Dataset entries:

/-- The hypotheses of Obligations.SpliceLanes have a state for each clause. -/
theorem test_hyps_SpliceLanes :
    (∃ (l : Fin 16), ∃ (bad : List Nat), ∃ (e : LaneEv), ∃ (rest : List LaneEv), ∃ (s : State), ((s.lane l).input = e :: rest) ∧
    ((s.lane l).waiting.length < 64)) ∧
    (∃ (slot : Nat), ∃ (good : Bool), ∃ (c : Ctx), ∃ (s : State), ∃ (s1 : State), (s.mem.reqs.any (fun r => r.use == .context slot) = true) ∧
    (s.mem.selfRefresh = false) ∧ (s1 = { s with mem := { s.mem with reqs := s.mem.reqs.filter (fun r => decide (r.use ≠ MemUse.context slot)) } }) ∧
    (s1.ctx slot = some c)) ∧
    (∃ (l : Fin 16), ∃ (d : Nat), ∃ (f : Final), ∃ (sum : LaneSum), ∃ (recs : List (Nat × JrnRec)), ∃ (s : State), ∃ (s1 : State), ∃ (s2 : State),
    ∃ (s3 : State), ∃ (rebuild : Bool), (s.finalOf d = some f) ∧ (f.left.contains l.val = true) ∧ ((∀ e ∈ (s.lane l).waiting, e.die ≠ d)) ∧
    (rebuild = s.recomp l d) ∧ (s.windowRecs l d f.start f.stop rebuild = recs) ∧ ((f.cut && rebuild) = false) ∧
    (s1 = (if rebuild then (s.dropCtxs l d).satAdd Reg.SP_CRC_CNT Fld.SP_CRC_CNT_RECOMP 1 else s)) ∧
    (s2 = recs.foldl (fun x e => (match x.needCtx .die l d 0 0 with | (some _, y) => y | (none, y) => y.ctxLost l d).foldEvent l e.2.event) s1) ∧
    (sum = s2.laneSolve l d f.bound rebuild false) ∧ (s3 = s2.raiseIf sum.undetermined Reg.SP_STAT Fld.SP_STAT_BOUND_HIT)) :=
  ⟨⟨0, [], ⟨0, 0, 0, 0, 0, 0⟩, [],
     { on with splice := { lanes := [(0, { input := [⟨0, 0, 0, 0, 0, 0⟩], waiting := List.replicate 63 ⟨0, 0, 0, 0, 0, 0⟩ })] } }, by decide +kernel,
     by decide +kernel⟩,
    ⟨5, true, { kind := .die, lane := 0, die := 0, seg := 0, line := 0 },
     { on with mem := { reqs := [⟨.context 5, 4, 0, 0, false, 0⟩] }, splice := { ctxs := [(5, { kind := .die, lane := 0, die := 0, seg := 0, line := 0 })] } },
     _, by decide +kernel, by decide +kernel, rfl, by decide +kernel⟩,
    ⟨15, 0, ⟨0, 0, 0, 0, [15], [], 0, false, false, false, false⟩, _, _,
     { on with splice := { finals := [⟨0, 0, 0, 0, [15], [], 0, false, false, false, false⟩] } }, _, _, _, _, by decide +kernel, by decide +kernel,
     by decide +kernel, rfl, rfl, by decide +kernel, rfl, rfl, rfl, rfl⟩⟩

/-- The hypotheses of Obligations.PlacementCommands have a state for each clause. -/
theorem test_hyps_PlacementCommands :
    (∃ (c : HostCmd), ∃ (s : State), (s.nextCmd 0x01 = some c)) ∧
    (∃ (c : HostCmd), ∃ (r : Option Refused), ∃ (t : Option Placement), ∃ (s : State), (s.cmdAt 0x01 .received = some c) ∧ (s.plannerFree = true) ∧
    (s.orderBusy = true)) ∧
    (∃ (c : HostCmd), ∃ (r : Option Refused), ∃ (t : Option Placement), ∃ (s : State), (s.cmdAt 0x01 .received = some c) ∧ (s.plannerFree = true) ∧
    (s.orderBusy = false) ∧ (s.place.making.isSome = true)) ∧
    (∃ (c : HostCmd), ∃ (r : Option Refused), ∃ (t : Option Placement), ∃ (s : State), (s.cmdAt 0x01 .received = some c) ∧ (s.plannerFree = true) ∧
    (s.orderBusy = false) ∧ (s.place.making = none) ∧ (s.decision c.input = (r, t))) ∧
    (∃ (m : Placing), ∃ (c : HostCmd), ∃ (f : Nat), ∃ (s : State), ∃ (s0 : State), ∃ (s1 : State), ∃ (s2 : State), (s.makingCmd = some (m, c)) ∧
    (m.applying = none) ∧ (s.plannerFree = true) ∧ (s.free = (f, s0)) ∧ (s1 = s0.advanceTo (m.since + f % (150000 * usU))) ∧
    (s2 = s1.setFld Reg.PL_TIME Fld.PL_TIME_PLACE (min 65535 ((s1.now - m.since) / (10 * usU)))) ∧ ∃ r, (m.refusal = some r)) ∧
    (∃ (m : Placing), ∃ (c : HostCmd), ∃ (f : Nat), ∃ (s : State), ∃ (s0 : State), ∃ (s1 : State), ∃ (s2 : State), (s.makingCmd = some (m, c)) ∧
    (m.applying = none) ∧ (s.plannerFree = true) ∧ (s.free = (f, s0)) ∧ (s1 = s0.advanceTo (m.since + f % (150000 * usU))) ∧
    (s2 = s1.setFld Reg.PL_TIME Fld.PL_TIME_PLACE (min 65535 ((s1.now - m.since) / (10 * usU)))) ∧ ∃ p, (m.refusal = none) ∧ (m.table = some p) ∧
    (s.splice.finals = []) ∧ (s.calRuns = []) ∧ (s2.orderBusy = true)) ∧
    (∃ (m : Placing), ∃ (c : HostCmd), ∃ (f : Nat), ∃ (s : State), ∃ (s0 : State), ∃ (s1 : State), ∃ (s2 : State), (s.makingCmd = some (m, c)) ∧
    (m.applying = none) ∧ (s.plannerFree = true) ∧ (s.free = (f, s0)) ∧ (s1 = s0.advanceTo (m.since + f % (150000 * usU))) ∧
    (s2 = s1.setFld Reg.PL_TIME Fld.PL_TIME_PLACE (min 65535 ((s1.now - m.since) / (10 * usU)))) ∧ ∃ p, (m.refusal = none) ∧ (m.table = some p) ∧
    (s.splice.finals = []) ∧ (s.calRuns = []) ∧ (s2.orderBusy = false)) ∧
    (∃ (m : Placing), ∃ (c : HostCmd), ∃ (t0 : Nat), ∃ (f : Nat), ∃ (p : Placement), ∃ (out : List Byte), ∃ (s : State), ∃ (s0 : State),
    ∃ (s1 : State), ∃ (s2 : State), ∃ (s3 : State), ∃ (s4 : State), (s.makingCmd = some (m, c)) ∧ (m.applying = some t0) ∧ (m.table = some p) ∧
    (s.plannerFree = true) ∧ ((∀ k ∈ covesOf p.wake, s.wakeOver k = true)) ∧ (s.free = (f, s0)) ∧ (s1 = s0.advanceTo (t0 + f % (40000 * usU))) ∧
    (s2 = ((({ s1 with place := { s1.place with making := none, toTouch := List.range 16 } }).setTable p).switchEngines p).showBudget) ∧
    (s3 = s2.setFld Reg.PL_TIME Fld.PL_TIME_APPLY (min 65535 ((s2.now - t0) / (10 * usU)))) ∧
    (s4 = (s3.raise Reg.PL_STAT Fld.PL_STAT_APPLIED).raiseIf (p.refDrop || !p.dropped.isEmpty) Reg.PL_STAT Fld.PL_STAT_DROPPED) ∧
    (out = (match s4.place.table with | some t => t.bytes | none => []))) :=
  ⟨⟨(cmdOf 0x01 [] .started []), { on with host := { cmds := [(cmdOf 0x01 [] .started [])] } }, by decide +kernel⟩,
    ⟨(cmdOf 0x01 [] .received []), none, none, { on with host := { cmds := [(cmdOf 0x01 [] .received [])] }, forced := { device := true } },
     by decide +kernel, by decide +kernel, by decide +kernel⟩,
    ⟨(cmdOf 0x01 [] .received []), none, none,
     { on with host := { cmds := [(cmdOf 0x01 [] .received [])] }, place := { making := some ⟨0, 0, 0, 0, none, none, none⟩ } }, by decide +kernel,
     by decide +kernel, by decide +kernel, by decide +kernel⟩,
    ⟨(cmdOf 0x01 [] .received []), _, _, { on with host := { cmds := [(cmdOf 0x01 [] .received [])] } }, by decide +kernel, by decide +kernel,
     by decide +kernel, by decide +kernel, rfl⟩,
    ⟨(⟨0, 0, 0, 0, some (1, 0), none, none⟩ : Placing), (cmdOf 0x01 [] .deciding []), _,
     { on with host := { cmds := [(cmdOf 0x01 [] .deciding [])] }, place := { making := some (⟨0, 0, 0, 0, some (1, 0), none, none⟩ : Placing) } },
     _, _, _, by decide +kernel, by decide +kernel, by decide +kernel, rfl, rfl, rfl, (1, 0), by decide +kernel⟩,
    ⟨(⟨0, 0, 0, 0, none, some ⟨0, 1, [], 1, 0, 0, 0, 0, [], [], false, [], []⟩, none⟩ : Placing), (cmdOf 0x01 [] .deciding []), _,
     { on with host := { cmds := [(cmdOf 0x01 [] .deciding [])] }, place := { making := some (⟨0, 0, 0, 0, none, some ⟨0, 1, [], 1, 0, 0, 0, 0, [], [], false, [], []⟩, none⟩ : Placing) }, forced := { device := true } },
     _, _, _, by decide +kernel, by decide +kernel, by decide +kernel, rfl, rfl, rfl, ⟨0, 1, [], 1, 0, 0, 0, 0, [], [], false, [], []⟩,
     by decide +kernel, by decide +kernel, by decide +kernel, by decide +kernel, (orderBusy_time _ _ _).trans (by decide +kernel)⟩,
    ⟨(⟨0, 0, 0, 0, none, some ⟨0, 1, [], 1, 0, 0, 0, 0, [], [], false, [], []⟩, none⟩ : Placing), (cmdOf 0x01 [] .deciding []), _,
     { on with host := { cmds := [(cmdOf 0x01 [] .deciding [])] }, place := { making := some (⟨0, 0, 0, 0, none, some ⟨0, 1, [], 1, 0, 0, 0, 0, [], [], false, [], []⟩, none⟩ : Placing) } },
     _, _, _, by decide +kernel, by decide +kernel, by decide +kernel, rfl, rfl, rfl, ⟨0, 1, [], 1, 0, 0, 0, 0, [], [], false, [], []⟩,
     by decide +kernel, by decide +kernel, by decide +kernel, by decide +kernel, (orderBusy_time _ _ _).trans (by decide +kernel)⟩,
    ⟨(⟨0, 0, 0, 0, none, some ⟨0, 1, [], 1, 0, 0, 0, 0, [], [], false, [], []⟩, some 5⟩ : Placing), (cmdOf 0x01 [] .applying []), 5, _,
     ⟨0, 1, [], 1, 0, 0, 0, 0, [], [], false, [], []⟩, _,
     { on with host := { cmds := [(cmdOf 0x01 [] .applying [])] }, place := { making := some (⟨0, 0, 0, 0, none, some ⟨0, 1, [], 1, 0, 0, 0, 0, [], [], false, [], []⟩, some 5⟩ : Placing) } },
     _, _, _, _, _, by decide +kernel, by decide +kernel, by decide +kernel, by decide +kernel, by decide +kernel, rfl, rfl, rfl, rfl, rfl, rfl⟩⟩

/-- The hypotheses of Obligations.PmuSequences have a state for each clause. -/
theorem test_hyps_PmuSequences :
    (∃ (n : Fin 1536), ∃ (t : Nat), ∃ (s : State), ((s.pmu n).seq = .connect t)) ∧
    (∃ (n : Fin 1536), ∃ (t : Nat), ∃ (conn : Bool), ∃ (s : State), ((s.pmu n).seq = .off t) ∧ (conn = (s.pmConn n && s.pmMode n == 0))) ∧
    (∃ (n : Fin 1536), ∃ (outside : Bool), ∃ (t : Nat), ∃ (r : Nat), ∃ (s : State), ((s.pmu n).seq = .rangeLimit t r)) ∧
    (∃ (n : Fin 1536), ∃ (t : Nat), ∃ (r : Nat), ∃ (s : State), ((s.pmu n).seq = .rangeOpen t r)) ∧
    (∃ (n : Fin 1536), ∃ (t : Nat), ∃ (r : Nat), ∃ (s : State), ((s.pmu n).seq = .rangeEnd t r)) :=
  ⟨⟨1535, 5, { on with pmus := [(1535, { seq := .connect 5 })] }, by decide +kernel⟩,
    ⟨1535, 5, _, { on with pmus := [(1535, { seq := .off 5 })] }, by decide +kernel, rfl⟩,
    ⟨1535, true, 5, 2, { on with pmus := [(1535, { seq := .rangeLimit 5 2 })] }, by decide +kernel⟩,
    ⟨1535, 5, 2, { on with pmus := [(1535, { seq := .rangeOpen 5 2 })] }, by decide +kernel⟩,
    ⟨1535, 5, 2, { on with pmus := [(1535, { seq := .rangeEnd 5 2 })] }, by decide +kernel⟩⟩

/-- The hypotheses of Obligations.SineGenerator have a state for each clause. -/
theorem test_hyps_SineGenerator :
    (∃ (k : Fin 192), ∃ (phase : Nat), ∃ (raw : Int), ∃ (s : State), (s.flag (strandA k Reg.SG_CTRL) Fld.SG_CTRL_EN = true) ∧
    (phase = (if (s.strand k).sineLoad then ((s.sq k Reg.SG_PHASE0).toNat % 65536) * 2 ^ 32 else ((s.strand k).sinePhase + min ftwMax (s.sgFtw k)) % 2 ^ 48)) ∧
    (raw = s.sineRaw k (s.sineEntry k (phase / 2 ^ 36)))) ∧
    (∃ (k : Fin 192), ∃ (s : State), (s.flag (strandA k Reg.SG_CTRL) Fld.SG_CTRL_EN = false)) :=
  ⟨⟨191, _, _, (onWith [(strandA 191 Reg.SG_CTRL, Fld.SG_CTRL_EN, 1)]), by decide +kernel, rfl, rfl⟩,
    ⟨0, on, by decide +kernel⟩⟩

/-- The hypotheses of Obligations.CalibrationRuns have a state for each clause. -/
theorem test_hyps_CalibrationRuns :
    (∃ (c : HostCmd), ∃ (s : State), (s.nextCmd 0x08 = some c)) ∧
    (∃ (c : Fin 16), ∃ (meas : List CalMeas), ∃ (temp : BitVec 8), ∃ (r : CalRun), ∃ (left : List Nat), ∃ (m : Nat), ∃ (acc : Nat), ∃ (s : State),
    ∃ (s1 : State), ∃ (s2 : State), (Store.get? s.calRuns c = some r) ∧ (r.kind ≠ 4) ∧
    (left = (pinsSet r.pins).filter (fun p => !bitOf r.tripped p)) ∧
    (left.foldl (fun (x : State × Nat) p => ((State.endCalPin r meas temp.toNat x.1 p).1, if (State.endCalPin r meas temp.toNat x.1 p).2 then x.2 + 2 ^ p else x.2)) (s, 0) = (s1, acc)) ∧
    (m = left.foldl (fun m p => m + 2 ^ p) 0) ∧
    (s2 = (if r.kind = 5 then { s1 with calZero := s1.calZero.filter (fun e => e.1 / 8 / 8 != r.strand) } else s1))) ∧
    (∃ (c : Fin 16), ∃ (meas : List CalMeas), ∃ (temp : BitVec 8), ∃ (r : CalRun), ∃ (left : List Nat), ∃ (m : Nat), ∃ (f : Nat), ∃ (s : State),
    ∃ (s0 : State), (Store.get? s.calRuns c = some r) ∧ (r.kind = 4) ∧ (left = (pinsSet r.pins).filter (fun p => !bitOf r.tripped p)) ∧
    (s.free = (f, s0)) ∧ (m = left.foldl (fun m p => m + 2 ^ p) 0)) :=
  ⟨⟨(cmdOf 0x08 [] .started []), { on with host := { cmds := [(cmdOf 0x08 [] .started [])] } }, by decide +kernel⟩,
    ⟨0, [], 0, (⟨0, 1, 0, 0, 255, 0, none⟩ : CalRun), _, _, _, { on with calRuns := [(0, (⟨0, 1, 0, 0, 255, 0, none⟩ : CalRun))] }, _, _,
     by decide +kernel, by decide +kernel, rfl, rfl, rfl, rfl⟩,
    ⟨0, [], 0, (⟨0, 4, 0, 0, 255, 0, none⟩ : CalRun), _, _, _, { on with calRuns := [(0, (⟨0, 4, 0, 0, 255, 0, none⟩ : CalRun))] }, _,
     by decide +kernel, by decide +kernel, rfl, rfl, rfl⟩⟩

EXERCISE REQUIREMENTS:
Only one stretch of the records above is wanted: the lines between the one holding "none, none, none⟩" and the one holding "some (⟨0, 0, 0, 0, some", inclusive, reproduced exactly.

YOUR RESPONSE:
     { on with host := { cmds := [(cmdOf 0x01 [] .received [])] }, place := { making := some ⟨0, 0, 0, 0, none, none, none⟩ } }, by decide +kernel,
     by decide +kernel, by decide +kernel, by decide +kernel⟩,
    ⟨(cmdOf 0x01 [] .received []), _, _, { on with host := { cmds := [(cmdOf 0x01 [] .received [])] } }, by decide +kernel, by decide +kernel,
     by decide +kernel, by decide +kernel, rfl⟩,
    ⟨(⟨0, 0, 0, 0, some (1, 0), none, none⟩ : Placing), (cmdOf 0x01 [] .deciding []), _,
     { on with host := { cmds := [(cmdOf 0x01 [] .deciding [])] }, place := { making := some (⟨0, 0, 0, 0, some (1, 0), none, none⟩ : Placing) } },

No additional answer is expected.